Lo stesso Epifani, dopo il lapidario tweet ricordato sopra, elabora: “In Italia, al netto di giornalisti bravissimi impegnati in progetti online davvero originali e unici in Italia (si pensi al Data Journalism), Wired non ha mai saputo trovare una ‘misura’. O troppo visionario o troppo gadgettistico…”.
“Quando un giornale di carta chiude o riduce non è mai una bella notizia” aggiunge Arturo di Corinto, giornalista, saggista e attivista per i diritti digitali. “Ad ogni modo – prosegue – quando succede vuol dire che la pubblicità non tira e che si vende meno in edicola. A questo si aggiungono i costi fissi della redazione, salari, logistica, attrezzature, manutenzione che si sono fatti elevati. Il punto vero è che la gente, noi, leggiamo sempre meno giornali di carta, chi per inclinazione al digitale, chi per risparmiare, chi perché non ci trova niente di interessante e utile per la propria vita”.
Anche Sergio Pillon, esperto di telemedicina e founder di una startup in campo biomedicale, riflette sulla vicenda: “La fatica vera nel digitale non è trovare la notizia ma raccontarla in un modo che sia più interessante e completo dei mille blog, RSS, comunicati… ‘Bucare’ la rete non è facile e Wired lo fa raramente. Darwin ha fatto il resto…”.
E qui si apre il dibattito sui contenuti. Sui social si trovano gli entusiasti di Wired così come i critici. Comuni lettori, non personaggi noti, ma che ci tengono a dire la loro. Tra i primi c’è Paolo Franceschini, un giovane di Vignola, che scrive sul gruppo Facebook di Italian Startup Scene: “A me piaceva molto: dalla grafica agli articoli. Ne ho sempre un paio di copie sul comodino, una nello zaino. La versione online l’ho sempre trovata caotica e di lettura difficile…Peccato davvero”. Nicholas Figoli, che lavora presso un’agenzia pubblicitaria, scrive: “Mi dispiace davvero.. era probabilmente l’unico tentativo di fare una rivista che accendesse il cervello. Ma va segnalato che è partito con in copertina Rita Levi Montalcini e finito con un gattino, formula magica per sfondare sul web”.

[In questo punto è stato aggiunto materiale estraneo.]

/-- In each service slot the easel takes, of the events that wait, the most urgent class and in it the oldest arrival, with the
splitter's events of the packets that have arrived among them; an entry that came back goes ahead of them. While it is held it
takes nothing. The easel writes a held entry once its region's list has room, and not before. An entry of kinds 3 to 5 that came
back is written again. An evicted block that has emptied takes the load of the template its note-on was served with, once its region's
load path holds none for it, and the note-on is pending in its slot 0, its entry last of the region's. -/
def Obligations.EaselServesAndEntriesMove : Prop :=
  (∀ s : State, s.chip.clocked = true → ∃ t, exec .easelService s = .next t ∧ t.chip.ctr = s.chip.ctr + 1 ∧
     (s.chip.easelHeld = true → t = { s with chip := { s.chip with ctr := s.chip.ctr + 1 } }) ∧
     (s.chip.easelHeld = false → s.chip.returned ≠ [] →
       t = { s with chip := { s.chip.entryReturn with ctr := s.chip.ctr + 1 } }) ∧
     (s.chip.easelHeld = false → s.chip.returned = [] → let c := s.chip.splitAll
       (c.waiting = [] → t = { s with chip := { c with ctr := s.chip.ctr + 1 } }) ∧
       (c.waiting ≠ [] → (∀ v ∈ c.waiting, v.stamp < 2 ^ 64) → ∃ w ∈ c.waiting,
         (∀ v ∈ c.waiting, c.waitClass w < c.waitClass v ∨ (c.waitClass w = c.waitClass v ∧ w.stamp ≤ v.stamp)) ∧
         t = { s with chip := { c.serve w with ctr := s.chip.ctr + 1 } }))) ∧
  ((∀ (s : State) (r : Fin 4) (e : Entry) (rest : List Entry), s.chip.clocked = true → (s.chip.rgn r).held = e :: rest →
     e.region = r.val →
     (64 ≤ (s.chip.rgn r).ready.length → exec (.readyListWrite r) s = .next s) ∧
     ((s.chip.rgn r).ready.length < 64 → ∃ t, exec (.readyListWrite r) s = .next t ∧
       (t.chip.rgn r).ready = (s.chip.rgn r).ready ++ [e] ∧ (t.chip.rgn r).held = rest ∧
       t.chip.fld (RGNn_RDY_OCC r) = (s.chip.rgn r).ready.length + 1 ∧ t.chip.slots = s.chip.slots ∧
       ∀ q, q ≠ r.val → t.chip.rgn q = s.chip.rgn q)) ∧
   (∀ (s : State) (e : Entry) (rest : List Entry), s.chip.clocked = true → s.chip.easelHeld = false →
     s.chip.returned = e :: rest →
     (3 ≤ e.kind → ∃ t, exec .entryReturn s = .next t ∧ t.chip.returned = rest ∧ t.chip.slots = s.chip.slots ∧
       e ∈ t.chip.queued e.region ∧ ∀ r, r ≠ e.region → t.chip.queued r = s.chip.queued r) ∧
     (e.kind ≤ 2 → s.chip.partExists e.part = false →
       exec .entryReturn s = .next { s with chip := { s.chip with returned := rest } }) ∧
     (∀ (tm : Template) (base : Nat), e.kind ≤ 2 → s.chip.partExists e.part = true →
       let c : Chip := { s.chip with returned := rest }
       c.pal.tmpl (c.fld (PAL_PCFG_TEMPLATE e.part)) = some tm → c.maskOf e.part ≠ 0 → c.fld (PAL_PCFG_VLIMIT e.part) = 0 →
       c.affinitySlot e.part e.key tm = some base → ∃ t, exec .entryReturn s = .next t ∧
         (∃ v, (t.chip.slot base).pend = some v ∧ v.part = e.part ∧ v.key = e.key ∧ v.st = .pending) ∧
         ∃ f, t.chip.Waits 0 base (s.chip.slot base).gen f ∧ f.seq = e.seq ∧ f.key = e.key ∧ f.value = e.value ∧ f.aux = e.aux)) ∧
   (∀ (s : State) (r : Fin 4) (b : Fin 24) (w : EvictWait), s.chip.clocked = true →
     let k := blkKey r b
     (s.chip.ez.evicts.find? fun w => decide (w.entry.region = r.val) && decide (w.entry.block = b.val)) = some w →
     let free := s.chip.blkEmpty k = true ∧ (s.chip.blk k).evicting = true ∧
       (∀ i, i < 16 → (s.chip.slot (40 * k + i)).pend = none) ∧ ∀ q ∈ (s.chip.rgn r).loads, q.block ≠ b.val
     (¬free → exec (.evictLoad r b) s = .next s) ∧
     (free → ∃ t, exec (.evictLoad r b) s = .next t ∧
       (t.chip.rgn r).loads = (s.chip.rgn r).loads ++ [{ block := b, wake := decide ((s.chip.blk k).st = .gated), load := true
                                                         tmpl := w.voice.tmpl, bus := false }] ∧
       (t.chip.blk k).evicting = false ∧
       (∀ x, x ∈ t.chip.ez.evicts ↔ x ∈ s.chip.ez.evicts ∧ ¬(x.entry.region = r.val ∧ x.entry.block = b.val)) ∧
       (t.chip.slot (40 * k)).pend = some w.voice ∧ t.chip.queued r = s.chip.queued r ++ [w.entry])))

/-- An event changes nothing outside the easel, its parts, voices, blocks and regions, the registers and the host port. -/
def Obligations.EventFrame : Prop :=
  ∀ (i : Instr) (s : State), isEvent i = true → ∃ t, exec i s = .next t ∧ t = { s with chip := eventFrame s.chip t.chip }

/-- Entries that came back are served first. A note-on that finds its affinity slot, or else the best usable block's lowest
free group, is placed there: its voice is pending with the group's generation, its entry carries velocity and pitch and waits
for its scan, and VX_LAST names tag and handle. One whose part has no template or no region is dropped: PAL_CNT.DROP, source
26, and a handle of 0. A note-off that no pedal holds goes to the oldest pending or gated voice of its part and key as an
entry of kind 3 with its velocity; with none it does nothing. While the part's pedal is down it is kept, the last velocity
for each key. -/
def Obligations.NotesServed : Prop :=
  (∀ (s : State) (w0 w2 : Word), FrameTaken s.chip 2 w0 [0, w2] →
     let c := s.chip.serveReturned
     let p := framePart w0
     let key := frameKey w0
     let tmpl := c.pal.tmpl (c.fld (PAL_PCFG_TEMPLATE p))
     let limit := c.fld (PAL_PCFG_VLIMIT p)
     ∃ t, exec (.noteOn w0 0 w2) s = .next t ∧
       (tmpl = none ∨ c.maskOf p = 0 → t.chip.fld PAL_CNT_DROP = min (c.fld PAL_CNT_DROP + 1) (2 ^ PAL_CNT_DROP.width - 1) ∧
         t.chip.isPending 26 = true ∧ t.chip.fld VX_LAST_TAG = (frameTag w0).toNat ∧ t.chip.fld VX_LAST_HANDLE = 0 ∧
         t = { s with chip := { c with regs := t.chip.regs, ez := { c.ez with stamp := c.ez.stamp + 1 } } } ∧
         c.BitsKept t.chip [PAL_CNT_DROP, evBit 26, VX_LAST_TAG, VX_LAST_HANDLE]) ∧
       (∀ (tm : Template) (base : Nat), tmpl = some tm → c.maskOf p ≠ 0 →
         limit = 0 ∨ 1536 < limit ∨ c.voiceCount p < limit →
         (c.affinitySlot p key tm = some base ∨ (c.affinitySlot p key tm = none ∧
           ∃ k, c.best p ((List.range 96).filter fun k => c.usable p tm k && !(c.freeGroups k tm.link).isEmpty) = some k ∧
             base = (c.freeGroups k tm.link).headD 0)) →
         t.chip.fld VX_LAST_TAG = (frameTag w0).toNat ∧ t.chip.fld VX_LAST_HANDLE = handleOf base (c.slot base).gen ∧
         (∃ v, (t.chip.slot base).pend = some v ∧ v.part = p ∧ v.key = key ∧ v.st = .pending ∧ v.link = tm.link ∧
           v.gen = (c.slot base).gen) ∧
         ∃ e, t.chip.Waits 0 base (c.slot base).gen e ∧ e.key = key ∧ e.tag = frameTag w0 ∧ e.aux = w2.extractLsb' 16 16 ∧
           e.value = BitVec.ofNat 32 (key * 65536) + (w2.extractLsb' 0 16).signExtend 32 <<< 7)) ∧
  (∀ (s : State) (w0 w2 : Word), FrameTaken s.chip 1 w0 [0, w2] →
     let c := s.chip.serveReturned
     let p := framePart w0
     let key := frameKey w0
     let vel := w2.extractLsb' 16 16
     let l := c.targets p fun v => decide (v.key = key) && decide (v.st = .pending ∨ v.st = .gated)
     ∃ t, exec (.noteOff w0 0 w2) s = .next t ∧
       ((c.part p).pedal = true → t.chip.regions = c.regions ∧ t.chip.regs = c.regs ∧ (key, vel.toNat) ∈ (t.chip.part p).heldOff ∧
         (∀ h ∈ (t.chip.part p).heldOff, h.1 = key → h.2 = vel.toNat) ∧
         (∀ h, h.1 ≠ key → (h ∈ (t.chip.part p).heldOff ↔ h ∈ (c.part p).heldOff))) ∧
       ((c.part p).pedal = false → l = [] →
         t = { s with chip := { c with ez := { c.ez with stamp := c.ez.stamp + 1 } } }) ∧
       ((c.part p).pedal = false → l ≠ [] → ∃ x ∈ l, (∀ y ∈ l, x.2.ord ≤ y.2.ord) ∧
         ∃ e, t.chip.Waits 3 x.1 x.2.gen e ∧ e.aux = vel ∧ e.arrival = c.ez.stamp + 1 ∧ t.chip.slots = c.slots))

Caustiche alcune osservazioni del critici, quelli a cui Wired proprio non piace o ha smesso di piacere con il tempo: “I primi numeri seguivano una traccia segnata dal Wired US. Con il susseguirsi dei numeri l’unica cosa rilevante erano diventati i fumetti di Zerocalcare” annota Remo Bonfante. “Non è mai stato ai livelli di Wired UK, men che meno USA” aggiunge Antonio Autiero. “Io personalmente non ho ritenuto necessario seguirlo proprio per questo motivo. C’è da dire anche che, se fatto bene (meglio di com’è stato portato avanti fino ad ora) ha più senso di esistere sul web. Il mercato italiano non è così vasto da potersi permettere una rivista di assoluta nicchia che non ha le sue radici culturali nell’offline”.